- [How to complete this task] The expected answer is a single number, namely how many lines in the data below hold the word "subject".

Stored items
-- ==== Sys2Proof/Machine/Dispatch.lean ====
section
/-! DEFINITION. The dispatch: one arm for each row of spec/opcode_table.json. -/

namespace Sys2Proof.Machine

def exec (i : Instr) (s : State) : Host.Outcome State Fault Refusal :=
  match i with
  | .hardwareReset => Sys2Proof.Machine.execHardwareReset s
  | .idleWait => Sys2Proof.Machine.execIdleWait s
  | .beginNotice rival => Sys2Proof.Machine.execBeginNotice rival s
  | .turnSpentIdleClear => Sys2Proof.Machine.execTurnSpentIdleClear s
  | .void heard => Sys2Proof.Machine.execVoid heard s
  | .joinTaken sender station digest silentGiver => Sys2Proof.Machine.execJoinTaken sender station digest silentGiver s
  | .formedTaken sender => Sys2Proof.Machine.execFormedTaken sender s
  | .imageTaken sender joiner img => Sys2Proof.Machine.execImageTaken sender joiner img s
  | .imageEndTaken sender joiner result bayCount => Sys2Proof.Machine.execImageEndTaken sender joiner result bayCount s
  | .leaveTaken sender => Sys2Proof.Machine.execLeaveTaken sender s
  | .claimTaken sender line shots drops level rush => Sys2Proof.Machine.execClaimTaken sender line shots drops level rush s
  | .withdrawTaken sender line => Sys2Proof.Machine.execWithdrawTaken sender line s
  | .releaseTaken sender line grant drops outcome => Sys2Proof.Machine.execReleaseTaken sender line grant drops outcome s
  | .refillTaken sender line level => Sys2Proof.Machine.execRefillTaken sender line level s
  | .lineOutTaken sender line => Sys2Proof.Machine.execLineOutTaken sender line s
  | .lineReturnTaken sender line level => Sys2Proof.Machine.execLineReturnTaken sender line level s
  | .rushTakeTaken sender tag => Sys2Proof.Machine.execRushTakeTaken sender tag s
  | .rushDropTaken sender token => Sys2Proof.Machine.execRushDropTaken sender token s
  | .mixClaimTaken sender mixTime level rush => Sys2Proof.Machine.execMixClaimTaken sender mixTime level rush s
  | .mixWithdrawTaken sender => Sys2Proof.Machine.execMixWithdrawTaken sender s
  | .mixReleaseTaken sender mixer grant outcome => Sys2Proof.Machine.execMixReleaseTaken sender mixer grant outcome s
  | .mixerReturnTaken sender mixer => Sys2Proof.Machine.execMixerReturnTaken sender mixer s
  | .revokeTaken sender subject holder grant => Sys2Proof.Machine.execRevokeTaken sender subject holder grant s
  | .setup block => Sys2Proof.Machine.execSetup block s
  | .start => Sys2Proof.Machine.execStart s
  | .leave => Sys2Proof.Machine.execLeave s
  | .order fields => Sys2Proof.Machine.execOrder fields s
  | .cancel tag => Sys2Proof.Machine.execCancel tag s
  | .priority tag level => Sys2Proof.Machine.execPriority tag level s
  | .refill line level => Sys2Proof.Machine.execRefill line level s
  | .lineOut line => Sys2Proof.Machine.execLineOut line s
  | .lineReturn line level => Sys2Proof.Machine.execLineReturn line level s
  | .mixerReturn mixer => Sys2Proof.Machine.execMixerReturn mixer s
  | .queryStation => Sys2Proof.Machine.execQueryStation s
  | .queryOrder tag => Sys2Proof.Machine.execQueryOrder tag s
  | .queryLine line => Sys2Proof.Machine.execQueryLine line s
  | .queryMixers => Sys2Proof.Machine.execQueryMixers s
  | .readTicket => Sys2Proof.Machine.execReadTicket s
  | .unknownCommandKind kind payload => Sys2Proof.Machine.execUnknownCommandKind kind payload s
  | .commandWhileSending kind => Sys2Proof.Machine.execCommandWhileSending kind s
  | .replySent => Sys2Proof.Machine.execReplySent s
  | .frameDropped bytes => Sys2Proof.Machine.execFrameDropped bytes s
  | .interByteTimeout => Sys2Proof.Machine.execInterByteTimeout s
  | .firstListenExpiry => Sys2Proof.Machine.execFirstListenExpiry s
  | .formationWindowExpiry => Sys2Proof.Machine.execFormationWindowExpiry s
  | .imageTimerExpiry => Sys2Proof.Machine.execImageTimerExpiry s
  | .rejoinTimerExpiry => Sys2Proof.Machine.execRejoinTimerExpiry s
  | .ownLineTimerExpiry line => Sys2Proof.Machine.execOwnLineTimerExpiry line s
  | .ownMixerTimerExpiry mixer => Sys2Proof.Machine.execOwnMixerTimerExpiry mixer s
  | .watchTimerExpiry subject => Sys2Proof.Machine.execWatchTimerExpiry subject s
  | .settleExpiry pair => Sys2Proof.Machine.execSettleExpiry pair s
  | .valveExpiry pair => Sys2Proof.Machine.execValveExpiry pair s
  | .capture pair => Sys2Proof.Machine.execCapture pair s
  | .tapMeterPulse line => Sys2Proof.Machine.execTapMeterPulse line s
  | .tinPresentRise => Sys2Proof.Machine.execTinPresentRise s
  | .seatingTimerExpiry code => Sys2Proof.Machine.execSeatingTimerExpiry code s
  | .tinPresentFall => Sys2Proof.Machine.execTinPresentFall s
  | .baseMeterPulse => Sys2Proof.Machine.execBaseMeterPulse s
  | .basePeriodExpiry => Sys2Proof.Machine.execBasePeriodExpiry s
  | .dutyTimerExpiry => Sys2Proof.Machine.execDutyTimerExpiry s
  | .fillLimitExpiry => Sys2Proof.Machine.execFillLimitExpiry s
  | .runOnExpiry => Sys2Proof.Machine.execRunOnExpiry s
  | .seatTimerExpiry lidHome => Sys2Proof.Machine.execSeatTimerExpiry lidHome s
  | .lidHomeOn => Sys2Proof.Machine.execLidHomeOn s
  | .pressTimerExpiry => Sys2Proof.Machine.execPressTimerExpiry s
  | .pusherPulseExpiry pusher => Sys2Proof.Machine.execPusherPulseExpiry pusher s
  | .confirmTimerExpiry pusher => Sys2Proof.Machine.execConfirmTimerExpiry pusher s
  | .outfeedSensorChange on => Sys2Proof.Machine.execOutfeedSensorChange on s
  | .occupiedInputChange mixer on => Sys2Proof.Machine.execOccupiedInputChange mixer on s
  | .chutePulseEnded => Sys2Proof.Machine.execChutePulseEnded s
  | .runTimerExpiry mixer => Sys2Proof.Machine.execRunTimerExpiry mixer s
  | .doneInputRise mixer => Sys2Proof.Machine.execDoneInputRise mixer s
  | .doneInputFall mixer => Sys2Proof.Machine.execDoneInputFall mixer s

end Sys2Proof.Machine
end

- [Answer below] 2